In the evolution/mainstream-ML analogy, we humans are specifying the DNA, not the search process over DNA specifications.
You mean, we are specifying the ATCG strands, or we are specifying the "architecture" behind how DNA influences the development of the human body? It seems to me like we are definitely also choosing how the search for the correct ATCG strands and how they're identified, in this analogy. The DNA doesn't "align" new babies out of the womb, it's just a specification of how to copy the existing, already """aligned""" code.
Ah, I misunderstood.
Well, for starters, because if the history of ML is anything to go by, we're gonna be designing the thing analogous to evolution, and not the brain. We don't pick the actual weights in these transformers, we just design the architecture and then run stochastic gradient descent or some other meta-learning algorithm. That meta-learning algorithm is going to be what decides to go in the DNA, so in order to get the DNA right, we will need to get the meta-learning algorithm correct. Evolution doesn't have much to teach us about that except as a negative example.

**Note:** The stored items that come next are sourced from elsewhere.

-- ==== Sys2Proof/Machine/Xlate.lean ====
section
/-!
DEFINITION. Address translation (02_address_translation.md): range entries, the commit checks, the whole-extent check
of an access, reads and writes through a context, and the recording of faults.
-/

namespace Sys2Proof.Machine

/-! ## Range entries (R69) -/

/-- A range entry, its fields apart. -/
structure Rng where
  valid   : Bool
  read    : Bool
  write   : Bool
  atomic  : Bool
  mode    : Nat
  part    : Nat
  va      : Nat
  len     : Nat
  target  : Nat
  keyEn   : Bool
  keySlot : Nat
  poolOff : Nat
  deriving DecidableEq, Repr

def modeDirect : Nat := 0
def modePinned : Nat := 1
def modeMigrate : Nat := 2

/-- A field of a range entry. -/
def rfld (e : BitVec 256) (lo w : Nat) : Nat := bits e.toNat lo w

/-- Read a range entry (R69). -/
def rngOf (e : BitVec 256) : Rng :=
  { valid := e.getLsbD 0, read := e.getLsbD 1, write := e.getLsbD 2, atomic := e.getLsbD 3, mode := rfld e 8 2,
    part := rfld e 16 8, va := rfld e 24 40, len := rfld e 64 40, target := rfld e 144 48, keyEn := e.getLsbD 231,
    keySlot := rfld e 232 4, poolOff := rfld e 236 20 }

/-- Reserved encodings of a valid entry (R13, R69). -/
def rngReserved (e : BitVec 256) : Bool :=
  rfld e 4 4 != 0 || rfld e 10 6 != 0 || rfld e 104 40 != 0 || rfld e 192 39 != 0 || rfld e 8 2 == 3 ||
    rfld e 64 40 == 0 || (rfld e 8 2 == 0 && rfld e 184 8 != 0)

/-- Codes of R75. -/
def xtCOUNT : Nat := 1
def xtENCODING : Nat := 2
def xtORDER : Nat := 3
def xtTARGET : Nat := 4
def xtPOOL : Nat := 5
def xtKEY : Nat := 6
def xtSOURCE : Nat := 7

/-- An extent that lies in the populated tier 0 resident region or in populated tier 1 of the own node. -/
def State.residentExtent (s : State) (base len : Nat) : Bool :=
  (within base len 0 reserveBase && !meets base len (s.stageOf .east).1 (s.stageOf .east).2
    && !meets base len (s.stageOf .west).1 (s.stageOf .west).2) || within base len t1Base s.t1Size

/-- A node ID that names memory (R62). -/
def memNode (n : Nat) : Bool := decide (n ≤ 0xBF)

/-- The TARGET check of R75. -/
def State.targetBad (s : State) (c : Nat) (r : Rng) : Bool :=
  let gpa := r.target * pageBytes
  let node := gpa / 2 ^ 48
  let off := gpa % 2 ^ 48
  let len := r.len * pageBytes
  (r.mode == modeDirect && (!memNode node || decide (2 ^ 48 < off + len) ||
    (node == s.node && !(s.residentExtent off len || (c == 128 && within off len ctlBase ctlSize))))) ||
  r.part != ctxPart c || (!r.read && !r.write && !r.atomic)

/-- The pool itself: within the own node's resident memory, and not too large (R75). -/
def State.poolBad (s : State) (base pages : Nat) : Bool :=
  decide (1048576 < pages) ||
    (pages != 0 && !(base / 2 ^ 48 == s.node && s.residentExtent (base % 2 ^ 48) (pages * pageBytes)))

/-- The POOL check of one entry against the pool and the earlier entries (R75). -/
def poolEntryBad (pages : Nat) (earlier : List Rng) (r : Rng) : Bool :=
  if r.mode == modeMigrate then
    decide (pages < r.poolOff + r.len) ||
      earlier.any fun q => q.valid && q.mode == modeMigrate && meets q.poolOff q.len r.poolOff r.len
  else r.poolOff != 0

/-- The KEY check of R75. -/
def keyBad (r : Rng) : Bool :=
  let node := r.target * pageBytes / 2 ^ 48
  let edge := r.mode == modeDirect && decide (0x40 ≤ node) && decide (node ≤ 0xBF)
  edge != r.keyEn

/-- Check entries in order; `prevEnd` is the end of the last valid range. Answers the code and index of the first
failing entry. A pool that is bad as a whole fails at its first entry. -/
def State.checkEntries (s : State) (c base pages : Nat) : Nat → Nat → List Rng → List (BitVec 256) → Option (Nat × Nat)
  | _, _, _, [] => none
  | k, prevEnd, earlier, e :: rest =>
    let r := rngOf e
    if !r.valid then s.checkEntries c base pages (k + 1) prevEnd earlier rest
    else if rngReserved e then some (xtENCODING, k)
    else if r.va < prevEnd || 2 ^ 40 < r.va + r.len then some (xtORDER, k)
    else if s.targetBad c r then some (xtTARGET, k)
    else if s.poolBad base pages || poolEntryBad pages earlier r then some (xtPOOL, k)
    else if keyBad r then some (xtKEY, k)
    else s.checkEntries c base pages (k + 1) (r.va + r.len) (earlier ++ [r]) rest

/-- The entries that table bytes hold, 32 B each. -/
def entriesOf : Nat → List Byte → List (BitVec 256)
  | 0, _ => []
  | n + 1, l => BitVec.ofNat 256 (leNat (l.take 32)) :: entriesOf n (l.drop 32)

/-- The checks of R75 over a snapshot: the result code, the failing index and, if all pass, the table. -/
def State.checkTable (s : State) (c : Nat) (env : Env) : Nat × Nat × List (BitVec 256) :=
  let count := F.XLT_TBL_COUNT_COUNT.get (s.snapOf .xlt c .XLT_TBL_COUNT c)
  let src := (s.snapOf .xlt c .XLT_TBL_SRC c).toNat
  let base := F.XLT_POOL_BASE_PAGE.get (s.snapOf .xlt c .XLT_POOL_BASE c) * pageBytes
  let pages := F.XLT_POOL_PAGES_PAGES.get (s.snapOf .xlt c .XLT_POOL_PAGES c)
  let addr := src / 64 * 64
  if 4096 < count then (xtCOUNT, 0, [])
  else
    let r : ReadRes :=
      if count = 0 then {}
      else if src % 2 = 0 then envRead env .host addr (32 * count)
      else if addr / 2 ^ 56 = 0 && addr / 2 ^ 48 = s.node && s.residentExtent (addr % 2 ^ 48) (32 * count) then
        s.readMem (addr % 2 ^ 48) (32 * count)
      else { err := true }
    if r.err || r.bad then (xtSOURCE, 0, [])
    else
      let es := entriesOf count r.data
      match s.checkEntries c base pages 0 0 [] es with
      | some (code, k) => (code, k, [])
      | none => if s.poolBad base pages then (xtPOOL, 0, []) else (0, 0, es)

/-! ## Contexts -/

def State.ctx (s : State) (c : Nat) : CtxSt := sget {} s.ctxs c

def State.setCtx (s : State) (c : Nat) (x : CtxSt) : State := { s with ctxs := sput {} c x s.ctxs }

/-- The valid range of the active table that covers a virtual page. -/
def CtxSt.rangeAt (x : CtxSt) (page : Nat) : Option Rng :=
  (x.table.map rngOf).find? fun r => r.valid && inExt r.va r.len page

/-- The pool page behind a page of a HOST_MIGRATE range. -/
def Rng.poolPage (r : Rng) (page : Nat) : Nat := r.poolOff + (page - r.va)

/-- Is a pool page being moved by the command in progress (R89). -/
def CtxSt.migrating (x : CtxSt) (pp : Nat) : Bool :=
  match x.migs with
  | m :: _ => m.started && m.busy.contains pp
  | [] => false

/-- Kinds of access: the permission they need (R74). -/
inductive Acc where
  | read | write | atomic
  deriving DecidableEq, Repr

def Rng.permits (r : Rng) : Acc → Bool
  | .read => r.read
  | .write => r.write
  | .atomic => r.atomic

/-- What the check of one page answers. -/
inductive PageRes where
  | ok
  | fault (k : FaultKind)
  | hold
  deriving DecidableEq, Repr

/-- The region key of a range's slot. -/
def State.keyOf (s : State) (c : Nat) (r : Rng) : Nat :=
  if r.keyEn then (s.rd .XLT_KEY (c * 16 + r.keySlot)).toNat else 0

/-- Check one virtual page (R93: the first failing check in table order; R89: a page in migration holds). -/
def State.checkPage (s : State) (c page : Nat) (a : Acc) : PageRes :=
  let x := s.ctx c
  match x.rangeAt page with
  | none => .fault .unmapped
  | some r =>
    if !r.permits a then .fault .protection
    else if r.keyEn && s.keyOf c r == 0 then .fault .key
    else if r.mode == modeMigrate then
      (if x.migrating (r.poolPage page) then .hold
       else if x.resident.contains (r.poolPage page) then .ok else .fault .notResident)
    else .ok

/-- The virtual pages of an extent. -/
def pagesOf (va n : Nat) : List Nat :=
  if n = 0 then [] else (List.range ((va + n - 1) / pageBytes - va / pageBytes + 1)).map (va / pageBytes + ·)

/-- What the whole-extent check of an access answers (R94, R96). -/
inductive ExtRes where
  | ok
  | fault (va : Nat) (kind : FaultKind) (more : Bool)
  | hold
  | lost      -- the context's shadow is lost to poison: the access completes with an error (R667)
  deriving DecidableEq, Repr

/-- Is a page's answer a fault. -/
def PageRes.isFault : PageRes → Bool
  | .fault _ => true
  | _ => false

/-- Check a whole extent (R94): a page in migration holds the access until it is checked again (R89); otherwise the lowest
faulting page names the fault, and MORE says whether a higher page fails too. -/
def State.checkExtent (s : State) (c va n : Nat) (a : Acc) : ExtRes :=
  if (s.ctx c).lost then .lost
  else
    let rs := (pagesOf va n).map fun p => (p, s.checkPage c p a)
    if rs.any fun r => r.2 = .hold then .hold
    else match rs.filter fun r => r.2.isFault with
    | (p, .fault k) :: rest => .fault (max va (p * pageBytes)) k (!rest.isEmpty)
    | _ => .ok

/-! ## The range lookaside and the residency cache (R82 to R85) -/

def State.look (s : State) : Half → LookSt
  | .east => s.lookE
  | .west => s.lookW

def State.setLook (s : State) (h : Half) (x : LookSt) : State :=
  match h with
  | .east => { s with lookE := x }
  | .west => { s with lookW := x }

/-- A new entry of a cache of `cap` entries. Which entry a full cache gives up for it the spec leaves open: a free value. -/
def cacheAdd (cap stamp : Nat) (e : Nat × Nat) (l : List (Nat × Nat)) : List (Nat × Nat) :=
  e :: if l.length < cap then l else l.eraseIdx (Config.freeNat stamp % cap)

/-- Look a virtual page up in the lookaside of a half: a hit, or a miss that fills an entry where a range covers the page. -/
def State.lookRange (s : State) (h : Half) (c page : Nat) : State :=
  match (s.ctx c).rangeAt page with
  | none => s.wrap F.XLT_RLB_MISS_COUNT
  | some r =>
    let x := s.look h
    if x.ranges.contains (c, r.va) then s.wrap F.XLT_RLB_HIT_COUNT
    else
      (({ s with free := s.free + 1 } : State).setLook h { x with ranges := cacheAdd 1024 s.free (c, r.va) x.ranges }).wrap F.XLT_RLB_MISS_COUNT

/-- Look the bitmap line of a pool page up in the residency cache of a half. -/
def State.lookBits (s : State) (h : Half) (c pp : Nat) : State :=
  let x := s.look h
  if x.bits.contains (c, pp / 512) then s
  else (({ s with free := s.free + 1 } : State).setLook h { x with bits := cacheAdd 256 s.free (c, pp / 512) x.bits }).wrap F.XLT_RES_MISS_COUNT

/-- The look-ups of an access of a half: one of each range that its extent touches, one of each bitmap line (assumption log 60). -/
def State.lookup (s : State) (h : Half) (c va n : Nat) : State :=
  let ps := pagesOf va n
  let ranges := (ps.map fun p => (((s.ctx c).rangeAt p).map (·.va), p)).foldl
    (fun (l : List (Option Nat × Nat)) x => if l.any (fun y => y.1 == x.1) then l else l ++ [x]) []
  let lines := (ps.filterMap fun p => ((s.ctx c).rangeAt p).bind fun r =>
    if r.mode == modeMigrate then some (r.poolPage p / 512 * 512) else none).eraseDups
  let s := ranges.foldl (fun s x => s.lookRange h c x.2) s
  lines.foldl (fun s pp => s.lookBits h c pp) s

/-- The look-ups of a context are forgotten at its epoch change; those of other contexts stay (R85). -/
def State.dropLook (s : State) (c : Nat) : State :=
  let f := fun (x : LookSt) => { x with ranges := x.ranges.filter fun e => e.1 ≠ c }
  { s with lookE := f s.lookE, lookW := f s.lookW }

But (I think) the answer is similar to this:
Why do you think that? Why is the process by which humans come to reliably care about the real world, not a process we could leverage analogously to make AIs care about the real world?
Humans came to their goals while being trained by evolution on genetic inclusive fitness, but they don't explicitly optimize for that. They "optimize" for something pretty random, that looks like genetic inclusive fitness in the training environment but then in this weird modern out-of-sample environment looks completely different. We can definitely train an AI to care about the real world, but his point is that, by doing something analogous to what happened with humans, we will end up with some completely different inner goal than the goal we're training for, as happened with humans.

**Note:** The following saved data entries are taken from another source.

/-- PROOFER_MOVE_COMPLETE (R199): the oldest completed Proofer move is handled. -/
def execProoferMoveComplete (s : State) : Out :=
  .next <| s.clocked <|
    match s.prfDone with
    | [] => s
    | (_, num, status) :: rest => { s with prfDone := rest }.prooferDone num status

/-- STAGING_SPACE_RELEASE (R196): the last array read of the freed tiles that no array reads any more has completed, and
their space becomes reusable. -/
def execStagingSpaceRelease (s : State) : Out :=
  .next <| s.clocked <|
    ((s.stage.filter fun t => t.st = .freed && !s.tileRead t).foldl (fun s t => s.removeTile t.num) s).retrySpace

end Sys2Proof.Machine
end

That requires, not the ability to read this document and nod along with it, but the ability to spontaneously write it from scratch without anybody else prompting you; that is what makes somebody a peer of its author. It's guaranteed that some of my analysis is mistaken, though not necessarily in a hopeful direction. The ability to do new basic work noticing and fixing those flaws is the same ability as the ability to write this document before I published it, which nobody apparently did, despite my having had other things to do than write this up for the last five years or so. Some of that silence may, possibly, optimistically, be due to nobody else in this field having the ability to write things comprehensibly - such that somebody out there had the knowledge to write all of this themselves, if they could only have written it up, but they couldn't write, so didn't try. I'm not particularly hopeful of this turning out to be true in real life, but I suppose it's one possible place for a "positive model violation" (miracle). The fact that, twenty-one years into my entering this death game, seven years into other EAs noticing the death game, and two years into even normies starting to notice the death game, it is still Eliezer Yudkowsky writing up this list, says that humanity still has only one gamepiece that can do that. I knew I did not actually have the physical stamina to be a star researcher, I tried really really hard to replace myself before my health deteriorated further, and yet here I am writing this. That's not what surviving worlds look like.

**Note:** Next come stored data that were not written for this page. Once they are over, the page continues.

/-- Read the weight tile of a slot and check it (R242, R277, R320): `shape` says whether its header is what the phase
requires. -/
def State.weightTile (s : State) (a n slot : Nat) (shape : Hdr → Bool) : State × TileRead :=
  if !s.slotKnown n slot then (s, .fail erTILE_SHAPE slot)
  else match s.slotTile n slot (a / 128) with
    | none => (s, .wait)
    | some t =>
      let r := s.readTile a n t
      match r.2 with
      | none => (r.1, .wait)
      | some b =>
        let h := hdrOf b
        if !shape h then (r.1, .fail erTILE_SHAPE slot)
        else if h.format = 0x20 then
          let k := r.1.readBook a n h
          match k.2.1 with
          | some book => if (tileOf b book).anchorError then (k.1, .fail erANCHOR slot) else (k.1, .ok (tileOf b book))
          | none => (k.1, if k.2.2 then .wait else .fail erCODEBOOK slot)
        else if (tileOf b []).anchorError then (r.1, .fail erANCHOR slot)
        else (r.1, .ok (tileOf b []))

/-- The formats of a GEMM weight tile (R278). -/
def gemmFmt (f : Nat) : Bool := [0x01, 0x02, 0x10, 0x11, 0x12, 0x13, 0x20, 0x40].contains f

/-- The largest ANCHOR of a reduction group's tiles (R244), none while one of them is not present. -/
def State.groupAnchor (s : State) (n base ct : Nat) : Option Nat :=
  (List.range ct).foldl (fun m c => match m, s.slotAnchor n (base + c) with
    | some x, some y => some (max x y)
    | _, _ => none) (some 0)

/-- X_b (R245, R284): from the record of the buffer lane's last writes, or from the elements read. -/
def ProgSt.xOf (p : ProgSt) (ref b : Nat) (whole : Bool) (xs : List Elem) : Option Int :=
  match p.exps.find? fun e => e.1 == buOff ref && e.2.1 == b with
  | some e => if whole then e.2.2 else laneMax xs
  | none => laneMax xs

/-- One lane of one weight tile: partials at the anchor position, and whether its checksum comparison failed with D_b. -/
def gemmLane (t : Tile) (anchor : Nat) (x : Option Int) (whole part : List Elem) (lane recd : Nat) (add : List Nat) :
    LaneOut × Option Nat :=
  let has := t.hdr.flag 4
  if laneEmpty whole then
    let bad := has && (List.range t.hdr.cols).any fun k => (t.csum k).isNone
    ({ lane := lane, recd := recd, rows := List.replicate t.hdr.rows {}, words := add, flags := if has then 0 else flUNCHECKED }, if bad then some 0 else none)
  else
    let q := x.map fun x => (anchor : Int) - 127 + emaxW t.hdr.format + x
    let r := tileLane t (q.getD 0) part
    ({ lane := lane, recd := recd, q := q, rows := r.rows, words := add, flags := r.flags }, if r.fails then some r.diff else none)

/-- The lanes of a run with the checksum detection over them (R260, R261): the first failing D_b and how many fail. -/
def runOf (a : Nat) (ls : List (LaneOut × Option Nat)) : RunRes :=
  let bad := ls.filterMap (·.2)
  { arr := a, outs := ls.map (·.1), trig := if bad.isEmpty then .none else .csum, syn := bad.headD 0, cnt := bad.length }

def failRun (a code slot : Nat) : RunRes := { arr := a, fail := code, fslot := slot }
def waitRun (a : Nat) : RunRes := { arr := a, wait := true }

def poisonLane (b j : Nat) : LaneOut := { lane := b, recd := j, poison := true }

/-- The width of one segment of a buffer cut by expert records, and the words of segment j. -/
def segment (ws : List Nat) (width j : Nat) : List Nat := (ws.drop (j * width)).take width

/-- What an item of a grid of weight tiles takes from its phase: the input buffer and the words of it that a lane reduces, whether those are
a lane whole (whose exponent record then counts, R284), the first slot of its reduction group and of the grid, the tiles along the
input, what the header must be beside the first tile's, and the addend of a lane: its buffer and segment (R296). -/
structure GridSt where
  inn   : Nat
  part  : Nat × Nat → List Nat → List Nat
  whole : Bool
  base  : Nat
  first : Nat
  ct    : Nat
  shape : Hdr → Hdr → Bool
  add   : Nat × Nat → Option (Nat × Nat)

Something bugged me about this paragraph, until I realized: If you actually wanted to know whether or not this was true, you could have just asked Nate Soares, Paul Christiano, or anybody else you respected to write this post first, then removed all doubt by making a private comparison. If you had enough confidence in the community you could have even made it into a sequence; gather up all of the big alignment researchers' intuitions on where the Filters are and then let us make our own opinion up on which was most salient.
Instead, now we're in a situation where, I expect, if anybody writes something basically similar you will just posit that they can't really do alignment research because they couldn't have written it "from the null string" like you did. Doing this would literally have saved you work on expectation, and it seems obvious enough for me to be suspicious as to why you didn't think of it.
Fiscal limits notwithstanding, doesn't this suggest MIRI should try hiring a lot more maybe B-tier researchers?
So what terminology do you want to use to make this distinction then?